The trace file is a JSON object with a `messages` array. Each message has a `role`, `content`, and optional `tool_calls`:

```json
{
  "trace_id": "my-trace",
  "messages": [
    {"role": "user", "content": "Find the best Python testing framework."},
    {
      "role": "assistant",
      "content": "Let me search for that.",
      "tool_calls": [
        {
          "tool_name": "web_search",
          "arguments": {"query": "best Python testing framework"},
          "result": "No relevant results found.",
          "success": true
        }
      ]
    }
  ]
}
```

## Architecture

agentdx uses a three-tier detection architecture:

```
Trace Input → Parser → Normalised Trace → Detectors → Diagnostic Report
                                              │
                                   ┌──────────┼──────────┐
                                   │          │          │
                              Rule-Based   ML Model   LLM-as-Judge
                              (< 10ms)    (< 100ms)   (async)
```

**Tier 1 — Rule-Based** (v0.1.0): Deterministic pattern matching on trace structure. Fast, interpretable, zero external dependencies.

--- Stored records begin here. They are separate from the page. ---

-- ==== Sys2Proof/Machine/Flags.lean ====
section
/-! DEFINITION. The status flags. REF-ISA has no condition codes (R24): a comparison writes 0 or 1 to a register, and
the flags are the fields of STATUS (R26), with CAUSE beside them (R27). -/

namespace Sys2Proof.Machine

/-- The 0 or 1 that a comparison writes (R24). -/
def boolWord (b : Bool) : Word := if b then 1 else 0

/-- signed(a) < signed(b) (R92). -/
def ltSigned (p : Profile) (a b : Word) : Bool := decide (signedX p a < signedX p b)

/-- unsigned(a) < unsigned(b) (R93). -/
def ltUnsigned (p : Profile) (a b : Word) : Bool := decide (unsignedX p a < unsignedX p b)

/-- Equality of XLEN-bit values (R126). -/
def eqX (p : Profile) (a b : Word) : Bool := decide (fitX p a = fitX p b)

/-- STATUS as MFC reads it: zext_XLEN(IM ++ 00000 ++ PIE ++ EXL ++ IE) (R142). -/
def statusWord (st : Status) : Word :=
  0#48 ++ st.im ++ 0#5 ++ BitVec.ofBool st.pie ++ BitVec.ofBool st.exl ++ BitVec.ofBool st.ie

/-- The fields MTC STATUS takes from bits 0, 1, 2 and 15:8; other bits are ignored (R26, R143). -/
def statusOfWord (v : Word) : Status where
  ie  := v.getLsbD 0
  exl := v.getLsbD 1
  pie := v.getLsbD 2
  im  := v.extractLsb' 8 8

/-- STATUS after trap entry: PIE := IE, IE := 0, EXL := 1 (R150). -/
def statusOnTrap (st : Status) : Status := { st with pie := st.ie, ie := false, exl := true }

/-- STATUS after ERET: IE := PIE, EXL := 0; PIE and IM stay (R141, R152). -/
def statusOnReturn (st : Status) : Status := { st with ie := st.pie, exl := false }

/-- A cause's code (R146). -/
def causeNumber : Cause → BitVec 5
  | .interrupt           => 0
  | .fetchMisaligned     => 1
  | .fetchBus            => 2
  | .reservedInstruction => 3
  | .loadMisaligned      => 4
  | .loadBus             => 5
  | .storeMisaligned     => 6
  | .storeBus            => 7
  | .syscall             => 8
  | .brk                 => 9

/-- The cause of a code; codes above 9 are reserved (R146). -/
def causeOfNumber (n : Nat) : Option Cause :=
  match n with
  | 0 => some .interrupt
  | 1 => some .fetchMisaligned
  | 2 => some .fetchBus
  | 3 => some .reservedInstruction
  | 4 => some .loadMisaligned
  | 5 => some .loadBus
  | 6 => some .storeMisaligned
  | 7 => some .storeBus
  | 8 => some .syscall
  | 9 => some .brk
  | _ => none

/-- CAUSE as MFC reads it: zext_XLEN(IP ++ 000 ++ CODE) (R27, R142). -/
def causeWord (ip : BitVec 8) (c : Cause) : Word := 0#48 ++ ip ++ 0#3 ++ causeNumber c

/-- The condition of the interrupt check (R149). -/
def interruptEnabled (hasVector : Bool) (st : Status) (ip : BitVec 8) : Bool :=
  hasVector && st.ie && !st.exl && decide (ip &&& st.im ≠ 0)

end Sys2Proof.Machine
end

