-- ==== Sys2Proof/Machine/LoadStore.lean ====
section
/-! DEFINITION. Loads and stores (R109–R122): one bus access at EA; LOAD_MISALIGNED, LOAD_BUS, STORE_MISALIGNED or
STORE_BUS when it fails. -/

namespace Sys2Proof.Machine

/-- LB: load a byte, sign-extended (R112). -/
def execLb (rd rs1 : Reg) (imm : BitVec 16) (s : State) : Result :=
  load .b1 (sextLoaded s.profile .b1) rd rs1 imm s

/-- LBU: load a byte, zero-extended (R113). -/
def execLbu (rd rs1 : Reg) (imm : BitVec 16) (s : State) : Result :=
  load .b1 (zextLoaded s.profile .b1) rd rs1 imm s

/-- LH: load a halfword, sign-extended (R114). -/
def execLh (rd rs1 : Reg) (imm : BitVec 16) (s : State) : Result :=
  load .b2 (sextLoaded s.profile .b2) rd rs1 imm s

/-- LHU: load a halfword, zero-extended (R115). -/
def execLhu (rd rs1 : Reg) (imm : BitVec 16) (s : State) : Result :=
  load .b2 (zextLoaded s.profile .b2) rd rs1 imm s

/-- LW: load a word, sign-extended (R116). -/
def execLw (rd rs1 : Reg) (imm : BitVec 16) (s : State) : Result :=
  load .b4 (sextLoaded s.profile .b4) rd rs1 imm s

/-- LWU: load a word, zero-extended (R117). -/
def execLwu (rd rs1 : Reg) (imm : BitVec 16) (s : State) : Result :=
  load .b4 (zextLoaded s.profile .b4) rd rs1 imm s

/-- LD: load a doubleword (R118). -/
def execLd (rd rs1 : Reg) (imm : BitVec 16) (s : State) : Result :=
  load .b8 (zextLoaded s.profile .b8) rd rs1 imm s

/-- SB: store the low byte of x[rs2] (R119). -/
def execSb (rs2 rs1 : Reg) (imm : BitVec 16) (s : State) : Result := store .b1 rs2 rs1 imm s

/-- SH: store the low halfword of x[rs2] (R120). -/
def execSh (rs2 rs1 : Reg) (imm : BitVec 16) (s : State) : Result := store .b2 rs2 rs1 imm s

/-- SW: store the low word of x[rs2] (R121). -/
def execSw (rs2 rs1 : Reg) (imm : BitVec 16) (s : State) : Result := store .b4 rs2 rs1 imm s

/-- SD: store the doubleword of x[rs2] (R122). -/
def execSd (rs2 rs1 : Reg) (imm : BitVec 16) (s : State) : Result := store .b8 rs2 rs1 imm s

end Sys2Proof.Machine
end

**Tier 2 — ML Classifier** (planned): Trained classifiers for pathologies that require statistical pattern recognition.

**Tier 3 — LLM-as-Judge** (planned): Asynchronous LLM evaluation for complex, context-dependent pathology detection.

## Supported Frameworks

| Framework | Parser | Status |
|-----------|--------|--------|
| Raw JSON traces | `JSONParser` | v0.1.0 |
| LangChain / LangGraph | `LangChainParser` | Planned |
| CrewAI | `CrewAIParser` | Planned |
| AutoGen / AG2 | `AutoGenParser` | Planned |
| OpenAI Agents SDK | `OpenAIAgentParser` | Planned |

## Output Formats

- **JSON** — machine-readable diagnostic report
- **Markdown** — human-readable summary with severity ratings

## Research

agentdx is developed by [MLDeep Systems](https://mldeep.io), an AI and data consulting firm specialising in agent reliability. See [mldeep.io/research](https://mldeep.io/research) for related publications.

The failure pathology taxonomy draws on:

- OWASP GenAI Security Project. (2025). *Top 10 for Agentic Applications.* [genai.owasp.org](https://genai.owasp.org/resource/owasp-top-10-for-agentic-applications-for-2026/)
- Cemri, M., Pan, M., et al. (2025). *Why Do Multi-Agent LLM Systems Fail?* arXiv:2503.13657. [arxiv.org](https://arxiv.org/abs/2503.13657)

## Contributing

We welcome contributions. See [CONTRIBUTING.md](CONTRIBUTING.md) for guidelines.

## Citation

If you use agentdx in your research, please cite:

```bibtex
@software{mldeepsystemsagentdx,
  author    = {Parimoo, Anmol},
  title     = {agentdx: An Open-Source Diagnostic SDK for AI Agent Reliability},
  year      = {2026},
  url       = {https://github.com/mldeepsystems/agentdx},
  license   = {MIT}
}
```

## License

MIT. See [LICENSE](LICENSE) for details.